Frequently asked questions

What is NIST SP 800-53 AC-16?

AC-16 is the NIST SP 800-53 control that requires organizations to associate security and privacy attribute values with information in storage, in process, and in transmission. The control covers the full attribute life cycle, from defining permitted attribute types and value ranges to binding those values to information objects and auditing every change.

It ensures that access enforcement and information flow decisions operate on reliable, current metadata rather than assumptions about data sensitivity. Organizations must also review their attribute taxonomy on a defined schedule to confirm it still reflects operational and regulatory requirements.

What happens if AC-16 is not implemented?

Without AC-16, your organization loses the metadata foundation that attribute-based access controls depend on. Access enforcement systems can’t reliably distinguish between classification levels or PII processing permissions when attribute associations are missing or inconsistent.

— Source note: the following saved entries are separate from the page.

/-- Objects of chapter 16. -/
def objs16a : List Obj := [
  { at_ := (0x60F0, 0x01), name := "part.repair.slot", ty := .u8, acc := .rw, scope := .part, dflt := 0, rng := .any, oor := .commit },
  { at_ := (0x60F0, 0x02), name := "part.repair.base", ty := .u64, acc := .rw, scope := .part, dflt := 0, rng := .any, oor := .commit },
  { at_ := (0x60F0, 0x03), name := "part.repair.length", ty := .u64, acc := .rw, scope := .part, dflt := 0, rng := .any, oor := .commit },
  { at_ := (0x60F0, 0x04), name := "part.repair.peer_chip", ty := .u16, acc := .rw, scope := .part, dflt := 0, rng := .any, oor := .commit },
  { at_ := (0x60F0, 0x05), name := "part.repair.peer_base", ty := .u64, acc := .rw, scope := .part, dflt := 0, rng := .any, oor := .commit },
  { at_ := (0x60F0, 0x06), name := "part.repair.version", ty := .u16, acc := .rw, scope := .part, dflt := 0, rng := .any, oor := .commit },
  { at_ := (0x60F0, 0x07), name := "part.repair.mailbox", ty := .u64, acc := .rw, scope := .part, dflt := 0, rng := .any, oor := .commit },
  { at_ := (0x60F0, 0x08), name := "part.repair.repairs", ty := .u64, acc := .ro, scope := .part, dflt := 0, rng := .any, oor := .none },
  { at_ := (0x60F0, 0xFF), name := "part.repair.commit", ty := .u8, acc := .wo, scope := .part, dflt := 0, rng := .any, oor := (.refuse St.repairInvalid) },
  { at_ := (0x60B0, 0x01), name := "part.ckpt.context", ty := .u8, acc := .rw, scope := .part, dflt := 0, rng := .any, oor := .commit },
  { at_ := (0x60B0, 0x02), name := "part.ckpt.step", ty := .u64, acc := .rw, scope := .part, dflt := 0, rng := .any, oor := .commit },
  { at_ := (0x60B0, 0x03), name := "part.ckpt.hold_ms", ty := .u32, acc := .rw, scope := .part, dflt := 60000, rng := .any, oor := .commit },
  { at_ := (0x60B0, 0x04), name := "part.ckpt.resume_step", ty := .u64, acc := .rw, scope := .part, dflt := 0, rng := .any, oor := .commit },
  { at_ := (0x60B0, 0x05), name := "part.ckpt.state", ty := .u8, acc := .ro, scope := .part, dflt := 0, rng := .any, oor := .none },
  { at_ := (0x60B0, 0xFF), name := "part.ckpt.commit", ty := .u8, acc := .wo, scope := .part, dflt := 0, rng := .any, oor := (.refuse St.ckptInvalid) },
  { at_ := (0x5100, 0x01), name := "rel.commit.journal_entries", ty := .u16, acc := .konst, scope := .obs, dflt := 8192, rng := .any, oor := (.refuse St.accessDenied) }]

/-- Objects of chapter 16. -/
def objs16b : List Obj := [
  { at_ := (0x5100, 0x02), name := "rel.replay.count", ty := .u64, acc := .ro, scope := .owner, dflt := 0, rng := .any, oor := .none },
  { at_ := (0x5100, 0x03), name := "rel.replay.failed", ty := .u64, acc := .ro, scope := .owner, dflt := 0, rng := .any, oor := .none },
  { at_ := (0x5300, 0x01), name := "rel.audit.n", ty := .u32, acc := .rw, scope := .owner, dflt := 4096, rng := .zeroOr 16 1048576, oor := .clamp },
  { at_ := (0x5300, 0x02), name := "rel.audit.runs", ty := .u64, acc := .ro, scope := .owner, dflt := 0, rng := .any, oor := .none },
  { at_ := (0x5300, 0x03), name := "rel.audit.skipped", ty := .u64, acc := .ro, scope := .owner, dflt := 0, rng := .any, oor := .none },
  { at_ := (0x5300, 0x04), name := "rel.audit.mismatches", ty := .u64, acc := .ro, scope := .owner, dflt := 0, rng := .any, oor := .none },
  { at_ := (0x5400, 0x01), name := "rel.fit.interval_h", ty := .u16, acc := .rw, scope := .owner, dflt := 24, rng := .span 1 720, oor := .clamp },
  { at_ := (0x5400, 0x02), name := "rel.fit.grace_h", ty := .u16, acc := .rw, scope := .owner, dflt := 6, rng := .span 0 168, oor := .clamp },
  { at_ := (0x5400, 0x03), name := "rel.fit.bundle", ty := .domain, acc := .wo, scope := .owner, dflt := 0, rng := .any, oor := (.refuse St.bundleInvalid) },
  { at_ := (0x5400, 0x04), name := "rel.fit.bundle_version", ty := .u32, acc := .ro, scope := .obs, dflt := 0, rng := .any, oor := .none },
  { at_ := (0x5400, 0x05), name := "rel.fit.request", ty := .u16, acc := .wo, scope := .owner, dflt := 0, rng := .any, oor := (.refuse St.fitBusy) },
  { at_ := (0x5400, 0x06), name := "rel.patch.map", ty := .domain, acc := .ro, scope := .obs, dflt := 0, rng := .any, oor := .none },
  { at_ := (0x5400, 0x07), name := "rel.patch.free", ty := .u32, acc := .ro, scope := .obs, dflt := 134744072, rng := .any, oor := .none },
  { at_ := (0x5400, 0x08), name := "rel.patch.suspect_limit", ty := .u8, acc := .konst, scope := .obs, dflt := 3, rng := .any, oor := (.refuse St.accessDenied) },
  { at_ := (0x5400, 0x09), name := "rel.patch.decay_h", ty := .u16, acc := .rw, scope := .owner, dflt := 168, rng := .span 24 8760, oor := .clamp },
  { at_ := (0x5400, 0x0A), name := "rel.patch.retired", ty := .domain, acc := .rw, scope := .owner, dflt := 0, rng := .any, oor := (.refuse St.patchBusy) }]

Assessors will flag the absence of attribute binding evidence and audit records as a finding, which may jeopardize your authorization to operate. The gap also undermines your ability to demonstrate compliance with privacy regulations that require documented data processing controls, as described in your privacy plan.

How do you audit AC-16?

Auditing AC-16 starts with verifying that your organization has defined the permitted security and privacy attribute types and their value ranges for each system in scope. Assessors will review your access control policy, system security plan, and system configuration settings to confirm that binding mechanisms exist and function as documented.

They’ll also examine audit records for evidence that attribute changes are captured with actor identification, timestamps, and before-and-after values. Finally, auditors verify that your organization conducts periodic reviews of attribute applicability at the frequency defined in your policy, using documented review artifacts as proof.

What is the difference between security labels and security markings?

Security labels are the internal, machine-readable associations between attribute values and information objects within a system. Labels enable automated policy enforcement by allowing systems to evaluate classification levels, impact categories, or processing permissions during access decisions.

Security markings, by contrast, are the human-readable representations of those same attributes displayed on physical or digital media. A label might exist as a metadata tag in a database, while the corresponding marking appears as a banner on a printed document or a visual indicator in a user interface. AC-16 addresses the establishment and management of the underlying attribute associations that both labels and markings represent.